| Work instructions |
For the data below, restate word for word only the lines from the line containing "Dev.bumpWrap_keeps | apply Dev.raise_keeps" through the line containing "(Dev.trimStart k d) := by", both ends included.

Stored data
____________________

theorem Dev.judgeSlots_keeps {dev0 : Dev} {d : Dev} (hk : Keeps dev0 d) : Keeps dev0 (Dev.judgeSlots d) := by
  unfold Dev.judgeSlots
  with_reducible repeat' first
    | assumption | intro _ | apply Dev.modConv_keeps | apply keeps_ite | apply keeps_ite_snd | apply keeps_each
    | apply keeps_foldl | apply keeps_each_snd | apply keeps_foldl_snd | apply keeps_id
    | refine keeps_of_eq (by assumption) ?_ | split | dsimp only

theorem Dev.refMissing_keeps {dev0 : Dev} {c : Nat} {d : Dev} (hk : Keeps dev0 d) : Keeps dev0 (Dev.refMissing c d) := by
  unfold Dev.refMissing
  with_reducible repeat' first
    | assumption | intro _ | apply Dev.bumpSat_keeps | apply Dev.raise_keeps | apply keeps_ite | apply keeps_ite_snd
    | apply keeps_each | apply keeps_foldl | apply keeps_each_snd | apply keeps_foldl_snd | apply keeps_id
    | refine keeps_of_eq (by assumption) ?_ | split | dsimp only

theorem Dev.sampleSlot_keeps {dev0 : Dev} {c : Nat} {x : Started} {code : Int} {d : Dev} (hk : Keeps dev0 d) : Keeps dev0
    (Dev.sampleSlot c x code d) := by
  unfold Dev.sampleSlot
  with_reducible repeat' first
    | assumption | intro _ | apply Dev.raise_keeps | apply Dev.skipAcc_keeps | apply Dev.bumpSat_keeps
    | apply Dev.bumpWrap_keeps | apply Dev.enterAcc_keeps | apply Dev.refMissing_keeps | apply Dev.enterMmx_keeps
    | apply Dev.modConv_keeps | apply keeps_ite | apply keeps_ite_snd | apply keeps_each | apply keeps_foldl
    | apply keeps_each_snd | apply keeps_foldl_snd | apply keeps_id | refine keeps_of_eq (by assumption) ?_ | split
    | dsimp only

theorem Dev.calFail_keeps {dev0 : Dev} {err : Nat} {d : Dev} (hk : Keeps dev0 d) : Keeps dev0 (Dev.calFail err d) := by
  unfold Dev.calFail
  with_reducible repeat' first
    | assumption | intro _ | apply Dev.raise_keeps | apply Dev.setFld_keeps | apply keeps_ite | apply keeps_ite_snd
    | apply keeps_each | apply keeps_foldl | apply keeps_each_snd | apply keeps_foldl_snd | apply keeps_id
    | refine keeps_of_eq (by assumption) ?_ | split | dsimp only

theorem Dev.calEnd_keeps {dev0 : Dev} {d : Dev} (hk : Keeps dev0 d) : Keeps dev0 (Dev.calEnd d) := by
  unfold Dev.calEnd
  with_reducible repeat' first
    | assumption | intro _ | apply Dev.putCal_keeps | apply Dev.setBit_keeps | apply keeps_ite | apply keeps_ite_snd
    | apply keeps_each | apply keeps_foldl | apply keeps_each_snd | apply keeps_foldl_snd | apply keeps_id
    | refine keeps_of_eq (by assumption) ?_ | split | dsimp only

theorem Dev.calTake_keeps {dev0 : Dev} {k : CalStep} {x : Int} {d : Dev} (hk : Keeps dev0 d) : Keeps dev0 (Dev.calTake k x d) :=
    by
  unfold Dev.calTake
  with_reducible repeat' first
    | assumption | intro _ | apply Dev.when_keeps | apply Dev.putCal_keeps | apply keeps_ite | apply keeps_ite_snd
    | apply keeps_each | apply keeps_foldl | apply keeps_each_snd | apply keeps_foldl_snd | apply keeps_id
    | refine keeps_of_eq (by assumption) ?_ | split | dsimp only

theorem Dev.calSample_keeps {dev0 : Dev} {c : Nat} {k : CalStep} {code : Int} {d : Dev} (hk : Keeps dev0 d) : Keeps dev0
    (Dev.calSample c k code d) := by
  unfold Dev.calSample
  with_reducible repeat' first
    | assumption | intro _ | apply Dev.raise_keeps | apply Dev.bumpWrap_keeps | apply Dev.refMissing_keeps
    | apply Dev.calFail_keeps | apply Dev.calEnd_keeps | apply Dev.calTake_keeps | apply keeps_ite | apply keeps_ite_snd
    | apply keeps_each | apply keeps_foldl | apply keeps_each_snd | apply keeps_foldl_snd | apply keeps_id
    | refine keeps_of_eq (by assumption) ?_ | split | dsimp only

theorem Dev.sampleDue_keeps {dev0 : Dev} {c : Nat} {code : Int} {d : Dev} (hk : Keeps dev0 d) : Keeps dev0 (Dev.sampleDue c code
    d) := by
  unfold Dev.sampleDue
  with_reducible repeat' first
    | assumption | intro _ | apply Dev.sampleSlot_keeps | apply Dev.modConv_keeps | apply keeps_ite | apply keeps_ite_snd
    | apply keeps_each | apply keeps_foldl | apply keeps_each_snd | apply keeps_foldl_snd | apply keeps_id
    | refine keeps_of_eq (by assumption) ?_ | split | dsimp only

theorem execConversionSample_keeps {c : Fin 24} {code : Int} {s : State} : Kept s (execConversionSample c code s) := by
  unfold execConversionSample
  with_reducible repeat' first
    | assumption | intro _ | apply Dev.calSample_keeps | apply Dev.sampleDue_keeps | apply onDev_kept | apply keeps_ite
    | apply keeps_ite_snd | apply keeps_each | apply keeps_foldl | apply keeps_each_snd | apply keeps_foldl_snd
    | apply keeps_id | refine keeps_of_eq (by assumption) ?_ | split | dsimp only

theorem Dev.modTrim_keeps {dev0 : Dev} {k : Nat} {f : TrimPair → TrimPair} {d : Dev} (hk : Keeps dev0 d) : Keeps dev0
    (Dev.modTrim k f d) := by
  unfold Dev.modTrim
  with_reducible repeat' first
    | assumption | intro _ | apply Dev.putTrims_keeps | apply keeps_ite | apply keeps_ite_snd | apply keeps_each
    | apply keeps_foldl | apply keeps_each_snd | apply keeps_foldl_snd | apply keeps_id
    | refine keeps_of_eq (by assumption) ?_ | split | dsimp only

theorem execConversionResult_keeps {c : Fin 24} {s : State} : Kept s (execConversionResult c s) := by
  unfold execConversionResult
  with_reducible repeat' first
    | assumption | intro _ | apply Dev.modConv_keeps | apply Dev.when_keeps | apply Dev.modTrim_keeps
    | apply Dev.enterAcc_keeps | apply Dev.enterMmx_keeps | apply onDev_kept | apply keeps_ite | apply keeps_ite_snd
    | apply keeps_each | apply keeps_foldl | apply keeps_each_snd | apply keeps_foldl_snd | apply keeps_id
    | refine keeps_of_eq (by assumption) ?_ | split | dsimp only

theorem execTrimUpdate_keeps {s : State} : Kept s (execTrimUpdate s) := by
  unfold execTrimUpdate
  with_reducible repeat' first
    | assumption | intro _ | apply Dev.modTrim_keeps | apply onDev_kept | apply keeps_ite | apply keeps_ite_snd
    | apply keeps_each | apply keeps_foldl | apply keeps_each_snd | apply keeps_foldl_snd | apply keeps_id
    | refine keeps_of_eq (by assumption) ?_ | split | dsimp only

theorem Dev.applyTrim_keeps {dev0 : Dev} {k : Nat} {d : Dev} (hk : Keeps dev0 d) : Keeps dev0 (Dev.applyTrim k d) := by
  unfold Dev.applyTrim
  with_reducible repeat' first
    | assumption | intro _ | apply Dev.modTrim_keeps | apply Dev.bumpWrap_keeps | apply Dev.raise_keeps
    | apply Dev.setReg_keeps | apply Dev.setBit_keeps | apply Dev.when_keeps | apply keeps_ite | apply keeps_ite_snd
    | apply keeps_each | apply keeps_foldl | apply keeps_each_snd | apply keeps_foldl_snd | apply keeps_id
    | refine keeps_of_eq (by assumption) ?_ | split | dsimp only

theorem Dev.trimReload_keeps {dev0 : Dev} {g : Nat} {d : Dev} (hk : Keeps dev0 d) : Keeps dev0 (Dev.trimReload g d) := by
  unfold Dev.trimReload
  with_reducible repeat' first
    | assumption | intro _ | apply Dev.applyTrim_keeps | apply keeps_ite | apply keeps_ite_snd | apply keeps_each
    | apply keeps_foldl | apply keeps_each_snd | apply keeps_foldl_snd | apply keeps_id
    | refine keeps_of_eq (by assumption) ?_ | split | dsimp only

theorem Dev.trimStart_keeps {dev0 : Dev} {k : Nat} {d : Dev} (hk : Keeps dev0 d) : Keeps dev0 (Dev.trimStart k d) := by
  unfold Dev.trimStart
  with_reducible repeat' first
    | assumption | intro _ | apply Dev.setBit_keeps | apply Dev.setReg_keeps | apply Dev.modTrim_keeps | apply keeps_ite
    | apply keeps_ite_snd | apply keeps_each | apply keeps_foldl | apply keeps_each_snd | apply keeps_foldl_snd
    | apply keeps_id | refine keeps_of_eq (by assumption) ?_ | split | dsimp only

theorem Dev.calStart_keeps {dev0 : Dev} {full : Bool} {input : Nat} {conv : Nat} {d : Dev} (hk : Keeps dev0 d) : Keeps dev0
    (Dev.calStart full input conv d) := by
  unfold Dev.calStart
  with_reducible repeat' first
    | assumption | intro _ | apply Dev.when_keeps | apply Dev.setFld_keeps | apply Dev.modConv_keeps
    | apply Dev.putCal_keeps | apply Dev.setBit_keeps | apply keeps_ite | apply keeps_ite_snd | apply keeps_each
    | apply keeps_foldl | apply keeps_each_snd | apply keeps_foldl_snd | apply keeps_id
    | refine keeps_of_eq (by assumption) ?_ | split | dsimp only

theorem Dev.setBoth_keeps {dev0 : Dev} {key : Nat} {v : Word} {d : Dev} (hk : Keeps dev0 d) : Keeps dev0 (Dev.setBoth key v d)
    := by
  unfold Dev.setBoth
  with_reducible repeat' first
    | assumption | intro _ | apply Dev.setSh_keeps | apply Dev.setReg_keeps | apply keeps_ite | apply keeps_ite_snd
    | apply keeps_each | apply keeps_foldl | apply keeps_each_snd | apply keeps_foldl_snd | apply keeps_id
    | refine keeps_of_eq (by assumption) ?_ | split | dsimp only

theorem Dev.calCalc_keeps {dev0 : Dev} {input : Nat} {d : Dev} (hk : Keeps dev0 d) : Keeps dev0 (Dev.calCalc input d) := by
  unfold Dev.calCalc
  with_reducible repeat' first
    | assumption | intro _ | apply Dev.calFail_keeps | apply Dev.rwcAccepted_keeps | apply Dev.setBoth_keeps
    | apply Dev.raise_keeps | apply keeps_ite | apply keeps_ite_snd | apply keeps_each | apply keeps_foldl
    | apply keeps_each_snd | apply keeps_foldl_snd | apply keeps_id | refine keeps_of_eq (by assumption) ?_ | split
    | dsimp only

theorem Dev.calOp_keeps {dev0 : Dev} {v : Word} {d : Dev} (hk : Keeps dev0 d) : Keeps dev0 (Dev.calOp v d) := by
  unfold Dev.calOp
  with_reducible repeat' first
    | assumption | intro _ | apply Dev.skipFree_keeps | apply Dev.calFail_keeps | apply Dev.setFld_keeps
    | apply Dev.calCalc_keeps | apply Dev.calEnd_keeps | apply Dev.calStart_keeps | apply keeps_ite | apply keeps_ite_snd
    | apply keeps_each | apply keeps_foldl | apply keeps_each_snd | apply keeps_foldl_snd | apply keeps_id
    | refine keeps_of_eq (by assumption) ?_ | split | dsimp only

theorem execCalZero_keeps {m : Master} {v : Word} {s : State} : Kept s (execCalZero m v s) := by
  unfold execCalZero
  with_reducible repeat' first
    | assumption | intro _ | apply Dev.accessWrite_keeps | apply Dev.calOp_keeps | apply onDev_kept | apply keeps_ite
    | apply keeps_ite_snd | apply keeps_each | apply keeps_foldl | apply keeps_each_snd | apply keeps_foldl_snd
    | apply keeps_id | refine keeps_of_eq (by assumption) ?_ | split | dsimp only

theorem execCalFull_keeps {m : Master} {v : Word} {s : State} : Kept s (execCalFull m v s) := by
  unfold execCalFull
  with_reducible repeat' first
    | assumption | intro _ | apply Dev.accessWrite_keeps | apply Dev.calOp_keeps | apply onDev_kept | apply keeps_ite
    | apply keeps_ite_snd | apply keeps_each | apply keeps_foldl | apply keeps_each_snd | apply keeps_foldl_snd
    | apply keeps_id | refine keeps_of_eq (by assumption) ?_ | split | dsimp only

theorem execCalCalc_keeps {m : Master} {v : Word} {s : State} : Kept s (execCalCalc m v s) := by
  unfold execCalCalc
  with_reducible repeat' first
    | assumption | intro _ | apply Dev.accessWrite_keeps | apply Dev.calOp_keeps | apply onDev_kept | apply keeps_ite
    | apply keeps_ite_snd | apply keeps_each | apply keeps_foldl | apply keeps_each_snd | apply keeps_foldl_snd
    | apply keeps_id | refine keeps_of_eq (by assumption) ?_ | split | dsimp only
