theorem execResetFault_keeps {m : Master} {n : Fin 12} {s : State} : Kept s (execResetFault m n s) := by
  unfold execResetFault
  with_reducible repeat' first
    | assumption | intro _ | apply Dev.accessWrite_keeps | apply Dev.mcResetOp_keeps | apply onDev_kept | apply keeps_ite
    | apply keeps_ite_snd | apply keeps_each | apply keeps_foldl | apply keeps_each_snd | apply keeps_foldl_snd
    | apply keeps_id | refine keeps_of_eq (by assumption) ?_ | split | dsimp only

theorem Dev.obsReport_keeps {dev0 : Dev} {n : Nat} {v : Word} {d : Dev} (hk : Keeps dev0 d) : Keeps dev0 (Dev.obsReport n v d)
    := by
  unfold Dev.obsReport
  with_reducible repeat' first
    | assumption | intro _ | apply Dev.setReg_keeps | apply Dev.modMc_keeps | apply Dev.when_keeps
    | apply Dev.rotorLost_keeps | apply keeps_ite | apply keeps_ite_snd | apply keeps_each | apply keeps_foldl
    | apply keeps_each_snd | apply keeps_foldl_snd | apply keeps_id | refine keeps_of_eq (by assumption) ?_ | split
    | dsimp only

theorem execObsReport_keeps {m : Master} {n : Fin 12} {v : Word} {s : State} : Kept s (execObsReport m n v s) := by
  unfold execObsReport
  with_reducible repeat' first
    | assumption | intro _ | apply Dev.accessWrite_keeps | apply Dev.obsReport_keeps | apply onDev_kept | apply keeps_ite
    | apply keeps_ite_snd | apply keeps_each | apply keeps_foldl | apply keeps_each_snd | apply keeps_foldl_snd
    | apply keeps_id | refine keeps_of_eq (by assumption) ?_ | split | dsimp only

theorem execObsReportTimeout_keeps {n : Fin 12} {s : State} : Kept s (execObsReportTimeout n s) := by
  unfold execObsReportTimeout
  with_reducible repeat' first
    | assumption | intro _ | apply Dev.when_keeps | apply Dev.rotorLost_keeps | apply onDev_kept | apply keeps_ite
    | apply keeps_ite_snd | apply keeps_each | apply keeps_foldl | apply keeps_each_snd | apply keeps_foldl_snd
    | apply keeps_id | refine keeps_of_eq (by assumption) ?_ | split | dsimp only

theorem Dev.crossing_keeps {dev0 : Dev} {n : Nat} {t : Nat} {d : Dev} (hk : Keeps dev0 d) : Keeps dev0 (Dev.crossing n t d) :=
    by
  unfold Dev.crossing
  with_reducible repeat' first
    | assumption | intro _ | apply Dev.modMc_keeps | apply Dev.setReg_keeps | apply keeps_ite | apply keeps_ite_snd
    | apply keeps_each | apply keeps_foldl | apply keeps_each_snd | apply keeps_foldl_snd | apply keeps_id
    | refine keeps_of_eq (by assumption) ?_ | split | dsimp only

theorem Dev.alignCrossing_keeps {dev0 : Dev} {n : Nat} {t : Nat} {d : Dev} (hk : Keeps dev0 d) : Keeps dev0 (Dev.alignCrossing n
    t d) := by
  unfold Dev.alignCrossing
  with_reducible repeat' first
    | assumption | intro _ | apply Dev.modMc_keeps | apply Dev.setMstate_keeps | apply Dev.crossing_keeps | apply keeps_ite
    | apply keeps_ite_snd | apply keeps_each | apply keeps_foldl | apply keeps_each_snd | apply keeps_foldl_snd
    | apply keeps_id | refine keeps_of_eq (by assumption) ?_ | split | dsimp only

theorem execZeroCrossing_keeps {n : Fin 12} {s : State} : Kept s (execZeroCrossing n s) := by
  unfold execZeroCrossing
  with_reducible repeat' first
    | assumption | intro _ | apply Dev.alignCrossing_keeps | apply Dev.when_keeps | apply Dev.crossing_keeps
    | apply onDev_kept | apply keeps_ite | apply keeps_ite_snd | apply keeps_each | apply keeps_foldl | apply keeps_each_snd
    | apply keeps_foldl_snd | apply keeps_id | refine keeps_of_eq (by assumption) ?_ | split | dsimp only

theorem execRowChange_keeps {n : Fin 12} {s : State} : Kept s (execRowChange n s) := by
  unfold execRowChange
  with_reducible repeat' first
    | assumption | intro _ | apply Dev.when_keeps | apply Dev.postRow_keeps | apply onDev_kept | apply keeps_ite
    | apply keeps_ite_snd | apply keeps_each | apply keeps_foldl | apply keeps_each_snd | apply keeps_foldl_snd
    | apply keeps_id | refine keeps_of_eq (by assumption) ?_ | split | dsimp only

theorem execZcMiss_keeps {n : Fin 12} {s : State} : Kept s (execZcMiss n s) := by
  unfold execZcMiss
  with_reducible repeat' first
    | assumption | intro _ | apply Dev.when_keeps | apply Dev.modMc_keeps | apply Dev.raise_keeps
    | apply Dev.rotorLost_keeps | apply onDev_kept | apply keeps_ite | apply keeps_ite_snd | apply keeps_each
    | apply keeps_foldl | apply keeps_each_snd | apply keeps_foldl_snd | apply keeps_id
    | refine keeps_of_eq (by assumption) ?_ | split | dsimp only

theorem execForcedStep_keeps {n : Fin 12} {s : State} : Kept s (execForcedStep n s) := by
  unfold execForcedStep
  with_reducible repeat' first
    | assumption | intro _ | apply Dev.lockout_keeps | apply Dev.postRow_keeps | apply Dev.modMc_keeps | apply onDev_kept
    | apply keeps_ite | apply keeps_ite_snd | apply keeps_each | apply keeps_foldl | apply keeps_each_snd
    | apply keeps_foldl_snd | apply keeps_id | refine keeps_of_eq (by assumption) ?_ | split | dsimp only

theorem Dev.mcHallEdge_keeps {dev0 : Dev} {p : Nat} {d : Dev} (hk : Keeps dev0 d) : Keeps dev0 (Dev.mcHallEdge p d) := by
  unfold Dev.mcHallEdge
  with_reducible repeat' first
    | assumption | intro _ | apply Dev.postRow_keeps | apply keeps_ite | apply keeps_ite_snd | apply keeps_each
    | apply keeps_foldl | apply keeps_each_snd | apply keeps_foldl_snd | apply keeps_id
    | refine keeps_of_eq (by assumption) ?_ | split | dsimp only

theorem Dev.mcHallError_keeps {dev0 : Dev} {p : Nat} {d : Dev} (hk : Keeps dev0 d) : Keeps dev0 (Dev.mcHallError p d) := by
  unfold Dev.mcHallError
  with_reducible repeat' first
    | assumption | intro _ | apply Dev.lockout_keeps | apply keeps_ite | apply keeps_ite_snd | apply keeps_each
    | apply keeps_foldl | apply keeps_each_snd | apply keeps_foldl_snd | apply keeps_id
    | refine keeps_of_eq (by assumption) ?_ | split | dsimp only

theorem Dev.mcFbLost_keeps {dev0 : Dev} {p : Nat} {d : Dev} (hk : Keeps dev0 d) : Keeps dev0 (Dev.mcFbLost p d) := by
  unfold Dev.mcFbLost
  with_reducible repeat' first
    | assumption | intro _ | apply Dev.rotorLost_keeps | apply Dev.modMc_keeps | apply Dev.lockout_keeps | apply keeps_ite
    | apply keeps_ite_snd | apply keeps_each | apply keeps_foldl | apply keeps_each_snd | apply keeps_foldl_snd
    | apply keeps_id | refine keeps_of_eq (by assumption) ?_ | split | dsimp only

theorem Dev.mcConfigured_keeps {dev0 : Dev} {n : Nat} {d : Dev} (hk : Keeps dev0 d) : Keeps dev0 (Dev.mcConfigured n d) := by
  unfold Dev.mcConfigured
  with_reducible repeat' first
    | assumption | intro _ | apply Dev.modMc_keeps | apply Dev.brakeUpdate_keeps | apply Dev.mcBlock_keeps
    | apply Dev.setBit_keeps | apply Dev.setMstate_keeps | apply keeps_ite | apply keeps_ite_snd | apply keeps_each
    | apply keeps_foldl | apply keeps_each_snd | apply keeps_foldl_snd | apply keeps_id
    | refine keeps_of_eq (by assumption) ?_ | split | dsimp only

____________________

| Your solution |
    | assumption | intro _ | apply Dev.modTrim_keeps | apply Dev.bumpWrap_keeps | apply Dev.raise_keeps
    | apply Dev.setReg_keeps | apply Dev.setBit_keeps | apply Dev.when_keeps | apply keeps_ite | apply keeps_ite_snd
    | apply keeps_each | apply keeps_foldl | apply keeps_each_snd | apply keeps_foldl_snd | apply keeps_id
    | refine keeps_of_eq (by assumption) ?_ | split | dsimp only

theorem Dev.trimReload_keeps {dev0 : Dev} {g : Nat} {d : Dev} (hk : Keeps dev0 d) : Keeps dev0 (Dev.trimReload g d) := by
  unfold Dev.trimReload
  with_reducible repeat' first
    | assumption | intro _ | apply Dev.applyTrim_keeps | apply keeps_ite | apply keeps_ite_snd | apply keeps_each
    | apply keeps_foldl | apply keeps_each_snd | apply keeps_foldl_snd | apply keeps_id
    | refine keeps_of_eq (by assumption) ?_ | split | dsimp only

theorem Dev.trimStart_keeps {dev0 : Dev} {k : Nat} {d : Dev} (hk : Keeps dev0 d) : Keeps dev0 (Dev.trimStart k d) := by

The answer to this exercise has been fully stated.